Take the entries below and print only the lines from the one with "(fifoFull c jointEngs = false" through the one with "let y := sRead c .c b", exactly as they stand, both ends included.

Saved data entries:
>>>
/-- R239, R243 and R244: TRAP retires and raises 0x15 with imm12 in SWC; TRAPRET leaves handler mode, discards the banks and
lets every stream stand where it stopped; with SKIP the trapping stream of any engine stands past its instruction and its
progress field is clear, and an X word of C is delivered as not taken to every stream, once their FIFOs have room (log entry
31); outside a handler it is illegal. TRAPINSTALL maps every cause of its mask to the handler, and removes it where the text
object is 0. -/
def Obligations.TrapInstructions : Prop :=  ∀ (s : State) (c : Crew) (n : BitVec 1) (g : BitVec 4), Runs s .c c → Enabled c .c n g →
    (∀ i : BitVec 12, exec (.trap n g i) s = .next (raise s s.cur.core s.cur.slot (retire c .c 4)
      { cause := 0x15, eng := .c, pc := pcOf c .c + 4, addr := 0, info := 0, swc := i.toNat, engop := false })) ∧
    (c.trap.inHandler = false → exec (.trapret n g) s = .next (faultsAt s c .c 0x01 0)) ∧
    (c.trap.inHandler = true → (c.trap.tcause.getLsbD 30 = false ∨ fld c.trap.tcause 0 8 = 0x15) →
      ∃ c', exec (.trapret n g) s = .next (withCrew s c') ∧ c'.trap.inHandler = false ∧ (∀ e, strOf c' e = strOf c e) ∧
        c'.cs = c.cs ∧ c'.as = c.as ∧ c'.cp = c.cp ∧ c'.ap = c.ap ∧ c'.k = c.k ∧ c'.trap.tcause = c.trap.tcause ∧
        c'.vctx = c.vctx ∧ c'.mctx = c.mctx ∧ c'.sctx = c.sctx) ∧
    (c.trap.inHandler = true → c.trap.tcause.getLsbD 30 = true → fld c.trap.tcause 0 8 ≠ 0x15 →
      ∀ e, engCode e = fld c.trap.tcause 8 3 → let at_ := stoppedAt s s.cur.core c e
        (e ≠ .c ∨ at_.1 ≠ 5 → ∃ c', exec (.trapret n g) s = .next (withCrew s c') ∧ c'.trap.inHandler = false ∧
          pcOf c' e = (strOf c e).pc + at_.2 ∧ (∀ o, o ≠ e → strOf c' o = strOf c o) ∧ c'.cs = c.cs ∧ c'.as = c.as ∧
          c'.cp = c.cp ∧ c'.ap = c.ap ∧ c'.k = c.k ∧ c'.v = c.v ∧ c'.acc = c.acc ∧ c'.st = c.st ∧
          c'.vctx = (if e = .v then ⟨0, none, none, none⟩ else c.vctx) ∧ c'.mctx.mprog = (if e = .m then 0 else c.mctx.mprog) ∧
          c'.sctx.sprog = (if e = .s then 0 else c.sctx.sprog)) ∧
        (e = .c → at_.1 = 5 →
          (fifoFull c jointEngs = true → exec (.trapret n g) s = .next (waiting s c .c 4)) ∧
          (fifoFull c jointEngs = false → ∃ c', exec (.trapret n g) s = .next (withCrew s c') ∧ c'.trap.inHandler = false ∧
            pcOf c' .c = c.strC.pc + at_.2 ∧ c'.cs = c.cs ∧ c'.as = c.as ∧ c'.cp = c.cp ∧ c'.ap = c.ap ∧ c'.k = c.k ∧
            ∀ o, o ≠ .c → strOf c' o = if active c o = true then
              { strOf c o with fifo := (strOf c o).fifo ++ [jointEntry c.strC.pc false] } else strOf c o))) ∧
    (c.flags.getLsbD 0 = true → ∀ a b, let x := sRead c .c a
      let y := sRead c .c b
      fld y 56 8 = 0 → fld x 24 40 % 4 = 0 → (∀ i, i < 32 → (fld y 0 32).testBit i = true → handleable i = true) →
      (fld x 0 24 = 0 ∨ ∃ e, objOf? s c.tenant (fld x 0 24) = some e ∧ hasRights e.rights rightX = true ∧ e.paged = false) →
      (fld y 32 24 = 0 ∨ ∃ e, objOf? s c.tenant (fld y 32 24) = some e ∧ hasRights e.rights (rightR + rightW) = true ∧
        e.paged = false) →
      ∃ t, exec (.trapinstall n g a b) s = .next t ∧ crewAt t s.cur.core s.cur.slot = some (retire c .c 4) ∧ t.mem = s.mem ∧
        ∀ tenant i, handlerFor t tenant i =
          if tenant = c.tenant ∧ i < 32 ∧ (fld y 0 32).testBit i = true then
            (if fld x 0 24 = 0 then none else some ⟨tenant, i, fld x 0 24, fld x 24 40, fld y 32 24⟩)
          else handlerFor s tenant i)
<<<
== Answer to this problem ==
          (fifoFull c jointEngs = false → ∃ c', exec (.trapret n g) s = .next (withCrew s c') ∧ c'.trap.inHandler = false ∧
            pcOf c' .c = c.strC.pc + at_.2 ∧ c'.cs = c.cs ∧ c'.as = c.as ∧ c'.cp = c.cp ∧ c'.ap = c.ap ∧ c'.k = c.k ∧
            ∀ o, o ≠ .c → strOf c' o = if active c o = true then
              { strOf c o with fifo := (strOf c o).fifo ++ [jointEntry c.strC.pc false] } else strOf c o))) ∧
    (c.flags.getLsbD 0 = true → ∀ a b, let x := sRead c .c a
      let y := sRead c .c b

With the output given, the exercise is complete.